Кара Дон Жуана
Шрифт:
— Ты изменился, — сказала Кара, сделав шаг к своей подрастерявшей «бриллиантовый» шик сумочке. — Я тебя не сразу узнала… — Она вытащила сигареты, сунула одну в рот, пожевала ее кончик. — Как и ты меня…
Андрей промолчал, он не хотел сейчас говорить, только смотреть.
Ее губы, мягкие, розовые, чуть вспухшие, будто от долгих поцелуев. Ее брови, удивленные, насмешливые. Ее волосы, черные как смоль, тугие, блестящие. Ее кожа, смуглая, бархатная, персиково-румяная. Ее глаза, большие, влажные, в окружении по-детски пушистых ресниц…
Глаза те,
Губы те, улыбка другая!
А запах тот же! Дикий жасмин, зацветший в мае. От Кары всегда им пахло. Даже когда она душилась мускусными духами, опрыскивалась цитрусовым дезодорантом, жевала мятную жвачку, мазала тело кокосовым молочком…

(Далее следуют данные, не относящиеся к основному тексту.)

/-- Each of the chip's three answers completes, and the read beyond the array is a draw (R46, R194). -/
theorem completesInFrame_windowRead (h : Nat) (s : State) : CompletesInFrame (.windowRead h) s := by
  cases hid : s.softwareId with
  | true => exact ⟨_, exec_windowRead_softwareId hid, rfl, rfl, rfl, rfl⟩
  | false =>
    obtain hbusy | hidle := Nat.lt_or_ge s.clock s.busyUntilClock
    · exact ⟨_, exec_windowRead_busy hid hbusy, rfl, rfl, rfl, rfl⟩
    · refine ⟨_, exec_windowRead_absent hid hidle, ?_⟩
      split <;> exact ⟨rfl, rfl, rfl, rfl⟩

/-- Settles O36: PROGRAM and SECTOR_ERASE complete on both sides of their bounds, a chip erase with and without a busy
window, and a window access as the chip does; the other rows test nothing. -/
theorem everyInstructionCompletes : Obligations.EveryInstructionCompletes := by
  intro i s
  cases i with
  | program a v =>
    refine ⟨_, exec_program a v s, ?_⟩
    rw [State.programByte_eq]
    exact ⟨rfl, rfl, rfl, rfl⟩
  | chipErase a v => exact ⟨_, exec_chipErase s a v, rfl, rfl, rfl, rfl⟩
  | sectorErase a v =>
    refine ⟨_, exec_sectorErase s a v, ?_⟩
    rw [State.eraseSector_eq]
    exact ⟨rfl, rfl, rfl, rfl⟩
  | flashForward h v => exact completesInFrame_flashForward h v s
  | windowRead h => exact completesInFrame_windowRead h s
  | _ => exact ⟨_, rfl, rfl, rfl, rfl, rfl⟩

end Sys2Proof.Machine
end

section
/-! PROOFS. The reset and hazards family (70_reset_and_hazards.md): what the two resets leave, and what a host that
polls a busy chip by the toggle bit or by the data# bit reads. -/

namespace Sys2Proof.Machine

/-! ### The status byte under busy reads (R172, R82) -/

section
variable {c : Config}

/-- The mask `1 << k` of a status bit has bit `k` of the byte and no other. -/
theorem getLsbD_one_shiftLeft (k : Nat) {i : Nat} (hi : i < 8) : (1#8 <<< k).getLsbD i = decide (i = k) := by
  rw [← BitVec.twoPow_eq, BitVec.getLsbD_twoPow, ← Bool.decide_and]
  exact decide_eq_decide.mpr ⟨fun h => h.2.symm, fun h => ⟨h ▸ hi, h.symm⟩⟩

/-- A busy read flips the toggle bit and no other (R82). -/
theorem getLsbD_toggledStatus (c : Config) (b : Byte) {i : Nat} (hi : i < 8) :
    (toggledStatus c b).getLsbD i = (b.getLsbD i ^^ decide (i = c.toggleBit)) := by
  rw [toggledStatus, BitVec.getLsbD_xor, getLsbD_one_shiftLeft _ hi]

/-- The toggle bit is a bit of the byte (R7), so no busy read returns the byte that the one before it did. -/
theorem toggledStatus_ne (htoggle : c.toggleBit < 8) (b : Byte) : toggledStatus c b ≠ b := by
  intro h
  have hbit := getLsbD_toggledStatus c b htoggle
  rw [h, decide_eq_true rfl, Bool.xor_true] at hbit
  exact Bool.not_ne_self _ hbit.symm

/-- A window starts with its data# bit at `DATA_POLL_BIT`. -/
theorem getLsbD_startStatus (hpoll : c.dataPollBit < 8) (d : Bool) :
    (startStatus c d).getLsbD c.dataPollBit = d := by
  cases d with
  | false => exact BitVec.getLsbD_zero
  | true => exact (getLsbD_one_shiftLeft _ hpoll).trans (decide_eq_true rfl)

/-- The data# bit is not the toggle bit (R7), so it stays through any number of busy reads. -/
theorem getLsbD_toggled_startStatus (hwf : c.wf) (d : Bool) (n : Nat) :
    ((toggledStatus c)^[n] (startStatus c d)).getLsbD c.dataPollBit = d := by
  obtain ⟨-, -, -, hpoll, -, hne, -⟩ := hwf
  induction n with
  | zero => exact getLsbD_startStatus hpoll d
  | succ n ih =>
    rw [Function.iterate_succ_apply', getLsbD_toggledStatus c _ hpoll, ih, decide_eq_false hne, Bool.xor_false]

end

/-! ### A window read as a step (R194) -/

section
variable {s : State} {t h : Nat} {rest : List Access}

/-- The byte that a window read of `h` at clock `t` returns, when its flat address is in the array. -/
def State.windowByte (s : State) (t h : Nat) : Byte :=
  if s.softwareId then idByte s.cfg (s.flatOf h)
  else if t < s.busyUntilClock then toggledStatus s.cfg s.busyStatusByte
  else s.mem.read (s.flatOf h)

/-- The status byte that it leaves. -/
def State.polledStatus (s : State) (t : Nat) : Byte :=
  if s.softwareId = false ∧ t < s.busyUntilClock then toggledStatus s.cfg s.busyStatusByte else s.busyStatusByte

theorem State.windowByte_softwareId (hid : s.softwareId = true) (t h : Nat) :
    s.windowByte t h = idByte s.cfg (s.flatOf h) := if_pos hid

theorem State.windowByte_busy (hid : s.softwareId = false) (hbusy : t < s.busyUntilClock) (h : Nat) :
    s.windowByte t h = toggledStatus s.cfg s.busyStatusByte :=
  (if_neg (Bool.eq_false_iff.mp hid)).trans (if_pos hbusy)

theorem State.windowByte_idle (hid : s.softwareId = false) (hidle : s.busyUntilClock ≤ t) (h : Nat) :
    s.windowByte t h = s.mem.read (s.flatOf h) :=
  (if_neg (Bool.eq_false_iff.mp hid)).trans (if_neg (Nat.not_lt.mpr hidle))

theorem State.polledStatus_busy (hid : s.softwareId = false) (hbusy : t < s.busyUntilClock) :
    s.polledStatus t = toggledStatus s.cfg s.busyStatusByte := if_pos ⟨hid, hbusy⟩

theorem State.polledStatus_softwareId (hid : s.softwareId = true) (t : Nat) : s.polledStatus t = s.busyStatusByte :=
  if_neg fun hc => Bool.eq_false_iff.mp hc.1 hid

theorem State.polledStatus_idle (hidle : s.busyUntilClock ≤ t) : s.polledStatus t = s.busyStatusByte :=
  if_neg fun hc => Nat.not_lt.mpr hidle hc.2

/-- The state after a window read of `h` at clock `t` in the array. -/
def State.afterRead (s : State) (t h : Nat) (rest : List Access) : State :=
  ((s.begin t rest).setStatus (s.polledStatus t)).respond (.byte (s.windowByte t h))

/-- In the array a window read writes nothing but the toggle bit, in all three cases of the chip read. -/
theorem step_windowRead (hwf : s.cfg.wf) (hs : s.script = ⟨t, .cycle (.br h)⟩ :: rest) (hwin : s.cfg.inWindow h)
    (hflat : s.flatOf h < s.cfg.flashSize) : step s = .next (s.afterRead t h rest) := by
  have hstep : step s = exec (.windowRead h) (s.begin t rest) :=
    (step_perform hwf hs).trans (performCycle_br_window (s := s.begin t rest) hwin)
  rw [hstep, State.afterRead]
  cases hid : s.softwareId with
  | true =>
    rw [exec_windowRead_softwareId (s := s.begin t rest) hid, State.windowByte_softwareId hid,
      State.polledStatus_softwareId hid]
    rfl
  | false =>
    obtain hbusy | hidle := Nat.lt_or_ge t s.busyUntilClock
    · rw [exec_windowRead_busy (s := s.begin t rest) hid hbusy, State.windowByte_busy hid hbusy,
        State.polledStatus_busy hid hbusy]
      rfl
    · rw [exec_windowRead_absent (s := s.begin t rest) hid hidle, State.windowByte_idle hid hidle,
        State.polledStatus_idle hidle]
      exact congrArg _ (if_pos hflat)

/-! ### Two window reads of one host address -/

/-- In software-ID mode both reads return the ID byte of the address. -/
theorem State.windowByte_afterRead_softwareId (hid : s.softwareId = true) (t₁ t₂ h : Nat) (rest : List Access) :
    (s.afterRead t₁ h rest).windowByte t₂ h = s.windowByte t₁ h :=
  (State.windowByte_softwareId (s := s.afterRead t₁ h rest) hid t₂ h).trans
    (State.windowByte_softwareId hid t₁ h).symm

Так было раньше, так происходило и сейчас…
Несколько минут назад, например, она выкупалась в пене «Молоко и мед», а от нее все равно пахло жасмином. Только на сей раз к запаху цветов прибавился легкий аромат ментола — это запахла сигарета, которую она прикурила…
— Раньше ты не курила, — хриплым — не своим — голосом проговорил Андрей.
— Я раньше много чего не делала, Андрюша. — Только она могла так нежно, с певучим «ю», мягким «ш», произносить его имя. — В этом-то и проблема…
Кара жадно затянулась, нервно убрала с лица влажные волосы. Глаза ее вновь увлажнились, но она сдержалась и не заплакала.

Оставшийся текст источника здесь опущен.